**WORK REQUIRED:** Please take the records that follow and repeat exactly the lines starting with the line with "c => ⟨Store.wf_write" and going on through the line with "simp only [List.flatMap_cons, List.find?_append]".
** Opening DATA UNDER STUDY block **
theorem Within.srstFilter {P : Part → Bool} (hP : P .regs = true) {s t : State} (h : Within P s t) (q : Nat × Nat → Bool) :
    Within P s { t with srstEnds := t.srstEnds.filter q } :=
  h.trans ⟨rfl, fun c => ⟨c.mem, c.bad, c.regs, Store.wf_filter q c.srst, c.live, c.staged, c.prog, c.tab, c.canAct, c.canShadow, c.j3⟩, fun p hp => by
    cases p <;> first | exact Eq.refl _ | exact ⟨rfl, rfl⟩ | exact ⟨rfl, rfl, rfl, rfl⟩ | exact absurd hP (by rw [hp]; decide)⟩

namespace State

theorem wr_within {P : Part → Bool} (s : State) (a : Nat) (v : Word) (hP : P .regs = true) : Within P s (s.wr a v) :=
  ⟨rfl, fun c => ⟨c.mem, c.bad, Store.wf_write a v c.regs, c.srst, c.live, c.staged, c.prog, c.tab, c.canAct, c.canShadow, c.j3⟩, fun p hp => by
    cases p <;> first | exact Eq.refl _ | exact ⟨rfl, rfl⟩ | exact ⟨rfl, rfl, rfl, rfl⟩ | exact absurd hP (by rw [hp]; decide)⟩

theorem wrLive_within {P : Part → Bool} (s : State) (a : Nat) (v : Word) (hP : P .live = true) : Within P s (s.wrLive a v) :=
  ⟨rfl, fun c => ⟨c.mem, c.bad, c.regs, c.srst, Store.wf_write a v c.live, c.staged, c.prog, c.tab, c.canAct, c.canShadow, c.j3⟩, fun p hp => by
    cases p <;> first | exact Eq.refl _ | exact ⟨rfl, rfl⟩ | exact ⟨rfl, rfl, rfl, rfl⟩ | exact absurd hP (by rw [hp]; decide)⟩

theorem setCanA_within {P : Part → Bool} (s : State) (n k w : Nat) (v : Word) (hP : P .canRam = true) : Within P s (s.setCanA n k w v) :=
  ⟨rfl, fun c => ⟨c.mem, c.bad, c.regs, c.srst, c.live, c.staged, c.prog, c.tab, Store.wf_write _ v c.canAct, c.canShadow, c.j3⟩, fun p hp => by
    cases p <;> first | exact Eq.refl _ | exact ⟨rfl, rfl⟩ | exact ⟨rfl, rfl, rfl, rfl⟩ | exact absurd hP (by rw [hp]; decide)⟩

theorem setCanS_within {P : Part → Bool} (s : State) (n k w : Nat) (v : Word) (hP : P .canRam = true) : Within P s (s.setCanS n k w v) :=
  ⟨rfl, fun c => ⟨c.mem, c.bad, c.regs, c.srst, c.live, c.staged, c.prog, c.tab, c.canAct, Store.wf_write _ v c.canShadow, c.j3⟩, fun p hp => by
    cases p <;> first | exact Eq.refl _ | exact ⟨rfl, rfl⟩ | exact ⟨rfl, rfl, rfl, rfl⟩ | exact absurd hP (by rw [hp]; decide)⟩

theorem setByte_within {P : Part → Bool} (s : State) (a : Nat) (v : Byte) (hP : P .bytes = true) : Within P s (s.setByte a v) :=
  ⟨rfl, fun c => ⟨Store.wf_write a v c.mem, Store.wfFrom_erase c.bad, c.regs, c.srst, c.live, c.staged, c.prog, c.tab, c.canAct, c.canShadow, c.j3⟩, fun p hp => by
    cases p <;> first | exact Eq.refl _ | exact ⟨rfl, rfl⟩ | exact ⟨rfl, rfl, rfl, rfl⟩ | exact absurd hP (by rw [hp]; decide)⟩

theorem setLe_within {P : Part → Bool} (s : State) (a v n : Nat) (hP : P .bytes = true) : Within P s (s.setLe a v n) := by
  induction n generalizing s a v with
  | zero => exact .refl P s
  | succ n ih => exact (setByte_within s a _ hP).trans (ih _ _ _)

end State

/-! ### Memory -/

/-- Outside a span that is taken out, the unlisted bytes stay. -/
theorem memDefault_outside {u : List Undef} {a b k : Nat} (hk : ¬ (a ≤ k ∧ k < b)) :
    memDefault (u.flatMap (Undef.outside a b)) k = memDefault u k := by
  unfold memDefault
  suffices h : ∀ u : List Undef, ((u.flatMap (Undef.outside a b)).find? fun r => r.start ≤ k && k < r.start + r.len).map (·.gen)
      = (u.find? fun r => r.start ≤ k && k < r.start + r.len).map (·.gen) by
    have h := h u
    cases h1 : (u.flatMap (Undef.outside a b)).find? fun r => r.start ≤ k && k < r.start + r.len <;>
      cases h2 : u.find? fun r => r.start ≤ k && k < r.start + r.len <;> simp_all
  intro u
  induction u with
  | nil => rfl
  | cons r u ih =>
    simp only [List.flatMap_cons, List.find?_append]
    by_cases hr : r.start ≤ k ∧ k < r.start + r.len
    · have hp : (decide (r.start ≤ k) && decide (k < r.start + r.len)) = true := by simpa using hr
      rw [List.find?_cons, hp]
      simp only [Undef.outside]
      split
      · rw [List.find?_cons, hp]; rfl
      · by_cases h1 : k < a
        · have h2 : r.start < a := by omega
          have h3 : (decide (r.start ≤ k) && decide (k < r.start + (a - r.start))) = true := by
            simp only [Bool.and_eq_true, decide_eq_true_eq]; omega
          rw [if_pos h2, List.singleton_append, List.find?_cons, h3]; rfl
        · have h2 : b < r.start + r.len := by omega
          have h3 : (decide (b ≤ k) && decide (k < b + (r.start + r.len - b))) = true := by
            simp only [Bool.and_eq_true, decide_eq_true_eq]; omega
          have h4 : (decide (r.start ≤ k) && decide (k < r.start + (a - r.start))) = false := by
            simp only [Bool.and_eq_false_iff, decide_eq_false_iff_not]; omega
          rw [if_pos h2]
          split
          · rw [List.singleton_append, List.find?_cons, h4]; simp only []; rw [List.find?_cons, h3]; rfl
          · rw [List.nil_append, List.find?_cons, h3]; rfl
    · have hp : (decide (r.start ≤ k) && decide (k < r.start + r.len)) = false := by simpa using hr
      have h0 : ((Undef.outside a b r).find? fun r => r.start ≤ k && k < r.start + r.len) = none := by
        rw [List.find?_eq_none]
        intro x hx
        simp only [Undef.outside] at hx
        split at hx
        · rw [List.mem_singleton] at hx; subst hx; simpa using hp
        · rcases List.mem_append.mp hx with hx | hx <;> split at hx <;> simp at hx <;> subst hx <;> simp <;> omega
      rw [h0, Option.none_or, ih, List.find?_cons, hp]

namespace State

theorem clearMem_within {P : Part → Bool} (s : State) (a n : Nat) (hP : P .bytes = true) : Within P s (s.clearMem a n) := by
  refine ⟨rfl, fun c => ⟨?_, ?_, c.regs, c.srst, c.live, c.staged, c.prog, c.tab, c.canAct, c.canShadow, c.j3⟩, fun p hp => by
    cases p <;> first | exact Eq.refl _ | exact ⟨rfl, rfl⟩ | exact ⟨rfl, rfl, rfl, rfl⟩ | exact absurd hP (by rw [hp]; decide)⟩
  · exact Store.wf_removeIf (d := memDefault s.undef) (fun k hk => memDefault_outside (by simpa using hk)) c.mem
  · exact Store.wf_removeIf (fun _ _ => rfl) c.bad

theorem removed_absent {α : Type} (p : Nat → Bool) : ∀ m : Store α, ∀ e ∈ Store.removeIf p m, p e.1 = false
  | [], _, h => by cases h
  | (a, w) :: m, e, h => by
    simp only [Store.removeIf] at h
    split at h
    · exact removed_absent p m e h
    · rename_i ha
      rcases List.mem_cons.mp h with rfl | h
      · simpa using ha
      · exact removed_absent p m e h

theorem wfFrom_congr {d e : Nat → Byte} : ∀ {m : Store Byte} {b : Nat}, (∀ x ∈ m, e x.1 = d x.1) → Store.wfFrom d b m = true →
    Store.wfFrom e b m = true
  | [], _, _, _ => rfl
  | (a, w) :: m, b, h, hm => by
    simp only [Store.wfFrom, Bool.and_eq_true, decide_eq_true_eq] at hm ⊢
    exact ⟨⟨hm.1.1, by rw [h (a, w) (by simp)]; exact hm.1.2⟩, wfFrom_congr (fun x hx => h x (by simp [hx])) hm.2⟩

theorem forget_within {P : Part → Bool} (s : State) (a n : Nat) (hP : P .bytes = true) : Within P s (s.forget a n) := by
  refine ⟨rfl, fun c => ⟨?_, ?_, c.regs, c.srst, c.live, c.staged, c.prog, c.tab, c.canAct, c.canShadow, c.j3⟩, fun p hp => by
    cases p <;> first | exact Eq.refl _ | exact ⟨rfl, rfl⟩ | exact ⟨rfl, rfl, rfl, rfl⟩ | exact absurd hP (by rw [hp]; decide)⟩
  rotate_left
  · exact ((clearMem_within (P := fun _ => true) s a n rfl).canonical c).bad
  refine wfFrom_congr ?_ ((clearMem_within (P := fun _ => true) s a n rfl).canonical c).mem
  intro x hx
  have hx := removed_absent _ _ x hx
  have h : (decide (a ≤ x.1) && decide (x.1 < a + n)) = false := hx
  show memDefault (⟨a, n, _⟩ :: _) x.1 = memDefault _ x.1
  unfold memDefault
  rw [List.find?_cons, h]

theorem post_within {P : Part → Bool} (s : State) (code loc data : Nat) (h1 : P .j3 = true) (h2 : P .regs = true) (h3 : P .cad = true) :
    Within P s (s.post code loc data) := by
  unfold post
  split
  · rename_i h
    refine ⟨rfl, fun c => ⟨c.mem, c.bad, c.regs, c.srst, c.live, c.staged, c.prog, c.tab, c.canAct, c.canShadow, ?_⟩, fun p hp => by
      cases p <;> first | exact Eq.refl _ | exact ⟨rfl, rfl⟩ | exact ⟨rfl, rfl, rfl, rfl⟩ | exact absurd h1 (by rw [hp]; decide)⟩
    simp only [List.length_append, List.length_singleton]
    omega
  · exact .cad h3 ((wr_within s _ _ h2).trans (wr_within _ _ _ h2)) _

end State
end Sys2Proof.Machine
end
** Closing DATA UNDER STUDY block **
**EXERCISE ANSWER:**
  ⟨rfl, fun c => ⟨Store.wf_write a v c.mem, Store.wfFrom_erase c.bad, c.regs, c.srst, c.live, c.staged, c.prog, c.tab, c.canAct, c.canShadow, c.j3⟩, fun p hp => by
    cases p <;> first | exact Eq.refl _ | exact ⟨rfl, rfl⟩ | exact ⟨rfl, rfl, rfl, rfl⟩ | exact absurd hP (by rw [hp]; decide)⟩

theorem setLe_within {P : Part → Bool} (s : State) (a v n : Nat) (hP : P .bytes = true) : Within P s (s.setLe a v n) := by
  induction n generalizing s a v with
  | zero => exact .refl P s
  | succ n ih => exact (setByte_within s a _ hP).trans (ih _ _ _)

end State

/-! ### Memory -/

/-- Outside a span that is taken out, the unlisted bytes stay. -/
theorem memDefault_outside {u : List Undef} {a b k : Nat} (hk : ¬ (a ≤ k ∧ k < b)) :
    memDefault (u.flatMap (Undef.outside a b)) k = memDefault u k := by
  unfold memDefault
  suffices h : ∀ u : List Undef, ((u.flatMap (Undef.outside a b)).find? fun r => r.start ≤ k && k < r.start + r.len).map (·.gen)
      = (u.find? fun r => r.start ≤ k && k < r.start + r.len).map (·.gen) by
    have h := h u
    cases h1 : (u.flatMap (Undef.outside a b)).find? fun r => r.start ≤ k && k < r.start + r.len <;>
      cases h2 : u.find? fun r => r.start ≤ k && k < r.start + r.len <;> simp_all
  intro u
  induction u with
  | nil => rfl
  | cons r u ih =>
    simp only [List.flatMap_cons, List.find?_append]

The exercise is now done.